Year: Award; Category; Recipient(s); Result; Ref(s)
1998: BAFTA TV Award; Best Drama Series; Susan Belbin, Sandy Johnson, Marcus Mortimer, David Renwick; Won
Best Design: John Asbridge, Jonathan Taylor; Nominated
Best Sound (Fiction/Entertainment): Terry Elms, Craig Irving, Laurie Taylor, Lee Crichlow, Ben Norrington; Nominated
Broadcasting Press Guild Awards: Writer's Award; David Renwick; Won
National Television Awards: Most Popular Drama Series; Won
Most Popular Actor: Alan Davies; Nominated
RTS Awards: Newcomer - On Screen; Alan Davies; Nominated
1999: BAFTA TV Award; Best Drama Series; Verity Lambert, Keith Washington, David Renwick, Sandy Johnson; Nominated
British Comedy Awards: Best TV Comedy Drama; Episode: "Black Canary"; Nominated
RTS Awards: Best Drama Series; Won
2004: British Comedy Award; Best TV Comedy Drama; Nominated

==Adaptations and possible return==
===Similarity to other television programmes===
Other television programmes have utilised the formula of a magician helping police to solve crimes, such as the U.S.-made programmes The Magician, starring Bill Bixby, which aired in 1973–74, and 1986's short-lived Blacke's Magic, starring Hal Linden.

===Attempts at remakes===
There have been three attempts to make a U.S. version of Jonathan Creek. The first involved Castle Rock, the production company behind series such as Seinfeld, but the initial scripts were not felt to be good enough, and Renwick's scripts were rejected by CBS. The second attempt, also by Renwick, was for Whoopi Goldberg and would have included Davies.

===Possible return===
In 2021, Davies commented that Renwick "wouldn’t tell me if he had written a script. But if he did write one, I would do it, out of loyalty to him. I can’t see it happening, but who knows."

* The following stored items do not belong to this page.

/-- `QPOP` (R290). -/
def execQpop (lsid : BitVec 4) (t0 : Target) (p : Pred) (s : State) : Host.Outcome State Fault Refusal :=
  fireWith (.qpop lsid t0 p) (fun f => fireQueue 1 f) s

/-- `QSTOP` (R290). -/
def execQstop (lsid : BitVec 4) (t0 : Target) (p : Pred) (s : State) : Host.Outcome State Fault Refusal :=
  fireWith (.qstop lsid t0 p) (fun f => fireQueue 2 f) s

/-- `QUEUE_OP_PERFORM` (R290): a queue operation that waits at its bank unit is tried. -/
def execQueueOpPerform (core rid index : Nat) (s : State) : Host.Outcome State Fault Refusal :=
  stepWith (.get fun s =>
    match s.slot? core rid with
    | none => .done
    | some sl =>
      let sh := sl.inst.shapeAt index
      match sl.inst.waits.find? fun w => w.1 == index with
      | some (_, .queue fn d data pred ticket) =>
        .when (sl.phase == .running && sl.inst.lowerFired (sh.lsid.getD 0)) (match ticket with
          | some t => queueNow core rid index sh fn d data pred t
          | none => queueArrive core rid index sh fn d data pred)
      | _ => .done) s

/-! ### Barrier instructions -/

/-- A local object address (R209, R282). -/
def localObject (a : Nat) : Bool := a / 2 ^ 21 == 0 && a % 32 == 0

/-- An object address of BARV, BEXP and DRAIN: local or in the remote window (R283). -/
def objectAddress (a : Nat) : Bool :=
  (a / 2 ^ 32 == 0 && a % 32 == 0) && (rangeOf a == some .sram || rangeOf a == some .remote)

/-- The core of an object address, and its local address there. -/
def objectAt (core a : Nat) : Nat × Nat := if rangeOf a = some .remote then (a / 2 ^ 21 % 256, a % 2 ^ 21) else (core, a % 2 ^ 21)

/-- `BINIT` (R282). -/
def execBinit (lsid : BitVec 4) (sstep : Bool) (p : Pred) (s : State) : Host.Outcome State Fault Refusal :=
  fireWith (.binit lsid sstep p) (fun f => withOperands f [f.a, f.b, f.c] [f.a, f.b, f.c] (.get fun s =>
    require f [(localObject f.a.num, 0x0401), (f.b.high == 0 && 1 ≤ f.b.num, 0x0402),
               (f.c.high == 0 && bits f.c.num 23 21 == 0 && f.c.num % 32 == 0, 0x0402),
               (!sstep || ((s.gangOn? f.core).any (·.superstep) && f.c.num == 0), 0x0402)]
      (addEffect f (.binit f.a.num f.b.num (f.c.num / 2 ^ 24) (f.c.num % 2 ^ 21) sstep)))) s

/-- BARV, BEXP and DRAIN: an arrival held for the commit (R283, R285). A remote object must lie on a core of the tenant:
RemoteCore is the check of remote accesses (R276). -/
def fireArrive (f : Fired) (arrivals expect : Nat) (isDrain : Bool) : Act :=
  .get fun s =>
    let o := objectAt f.core f.a.num
    require f [(objectAddress f.a.num, 0x0401),
               (o.1 == f.core || s.ownsCore (s.tenant f.core f.rid) o.1, 0x0305)]
      (addEffect f (.arrive o.1 o.2 arrivals expect (o.1 != f.core) isDrain))

/-- `BARV` (R283). -/
def execBarv (lsid : BitVec 4) (p : Pred) (s : State) : Host.Outcome State Fault Refusal :=
  fireWith (.barv lsid p) (fun f => withOperands f [f.a] [f.a] (fireArrive f 1 0 false)) s

/-- `BEXP` (R283). -/
def execBexp (lsid : BitVec 4) (arr : Bool) (p : Pred) (s : State) : Host.Outcome State Fault Refusal :=
  fireWith (.bexp lsid arr p) (fun f => withOperands f [f.a, f.b] [f.a, f.b]
    (require f [(objectAddress f.a.num, 0x0401), (f.b.high == 0, 0x0402)]
      (fireArrive f arr.toNat f.b.num false))) s

/-- `DRAIN` (R285). -/
def execDrain (lsid : BitVec 4) (p : Pred) (s : State) : Host.Outcome State Fault Refusal :=
  fireWith (.drain lsid p) (fun f => withOperands f [f.a] [f.a] (fireArrive f 1 0 true)) s

/-- BPH reads ARMED × 8 + CDONE × 2 + PHASE of a local object, ordered as a local load (R284, R195); a null A delivers null. -/
def phaseNow (core rid idx : Nat) (sh : Shape) (a : Token) : Act :=
  .get fun s =>
    match s.slot? core rid with
    | none => .done
    | some sl =>
      .all [clearWaitAt core rid idx,
            if a.allNull then deliver core rid idx sh .nullSca (s.cycle + sh.lat - 1)
            else loadBytes core rid sl.inst (sh.lsid.getD 0) [a.num] fun bs =>
              let w := leNat (bs.map (·.1))
              deliver core rid idx sh (.ofNat ((bit w 3).toNat * 8 + (bit w 5).toNat * 2 + w % 2) (bs.any (·.2)))
                (s.cycle + sh.lat - 1)]

/-- `BPH` (R284). -/
def execBph (lsid : BitVec 4) (t0 : Target) (p : Pred) (s : State) : Host.Outcome State Fault Refusal :=
  fireWith (.bph lsid t0 p) (fun f => withOperands f [f.a] []
    (require f [(f.a.allNull || localObject f.a.num, 0x0401)]
      (if f.slot.inst.lowerFired f.lsid then phaseNow f.core f.rid f.idx f.sh f.a
       else putWait f.core f.rid f.idx (.load (.bph lsid t0 p) f.a f.b f.pred)))) s

/-- `EVSIG` (R288). Whether the line is the context's is judged at the line (R286). -/
def execEvsig (lsid : BitVec 4) (evop : BitVec 2) (p : Pred) (s : State) : Host.Outcome State Fault Refusal :=
  fireWith (.evsig lsid evop p) (fun f => withOperands f [f.a] [f.a]
    (require f [(f.a.num / 2 ^ 13 == 0 && bits f.a.num 7 6 == 0, 0x0404)]
      (addEffect f (.signal (if bit f.a.num 12 then bits f.a.num 11 8 else clusterOf f.core) (f.a.num % 64) evop.toNat)))) s

end Sys2Proof.Machine
end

In a 2021 interview, Renwick discussed his retirement from television and referred to "Daemon's Roost" as "the final Jonathan Creek", suggesting an end to the series. Quentin and other former cast members have also made clear that they would return to the show if invited.

===Stage adaptation===
In September 2022, it was reported that Renwick had written stage adaptations of the show and that Davies and Quentin had shown interest in reprising their roles. However, the project has been on hold since the COVID-19 pandemic.

===Novel===
In June 2026, a Jonathan Creek play script entitled The Fantom of the Acropolis, which Renwick wrote a few years previously but was never produced, was published by Idiot Box Books.

==Home media==
===Regions 2 and 4===

| DVD | Date |
|---|---|
| Series 1 & 2 | 16 February 2004 |
| Series 3 & 4 & the Christmas Specials | 2 August 2004 |
| Complete Series 1–4 & the Christmas Specials (gold-coloured) | 29 November 2004 |
| "The Grinning Man" | 19 October 2009 |
| "The Judas Tree" | 12 April 2010 |
| Complete Series 1–4 & the Christmas Specials (blue-coloured) | 4 October 2010 |
| "The Clue of the Savant's Thumb" | 6 May 2013 |
| Series 5 | 17 March 2014 |
| "Daemons' Roost" | 6 February 2017 |
| The Complete Collection (Series 1–5 plus six specials) | 6 February 2017 |

===Region 1===
- Series 1 was released in Region 1 in December 2006.
- Series 2 was released in Region 1 in late 2007.
- Series 3 was released in Region 1 on 20 January 2009.
- Series 4 was released in Region 1 on 19 January 2010.
- The Specials were released in Region 1 on 19 October 2010.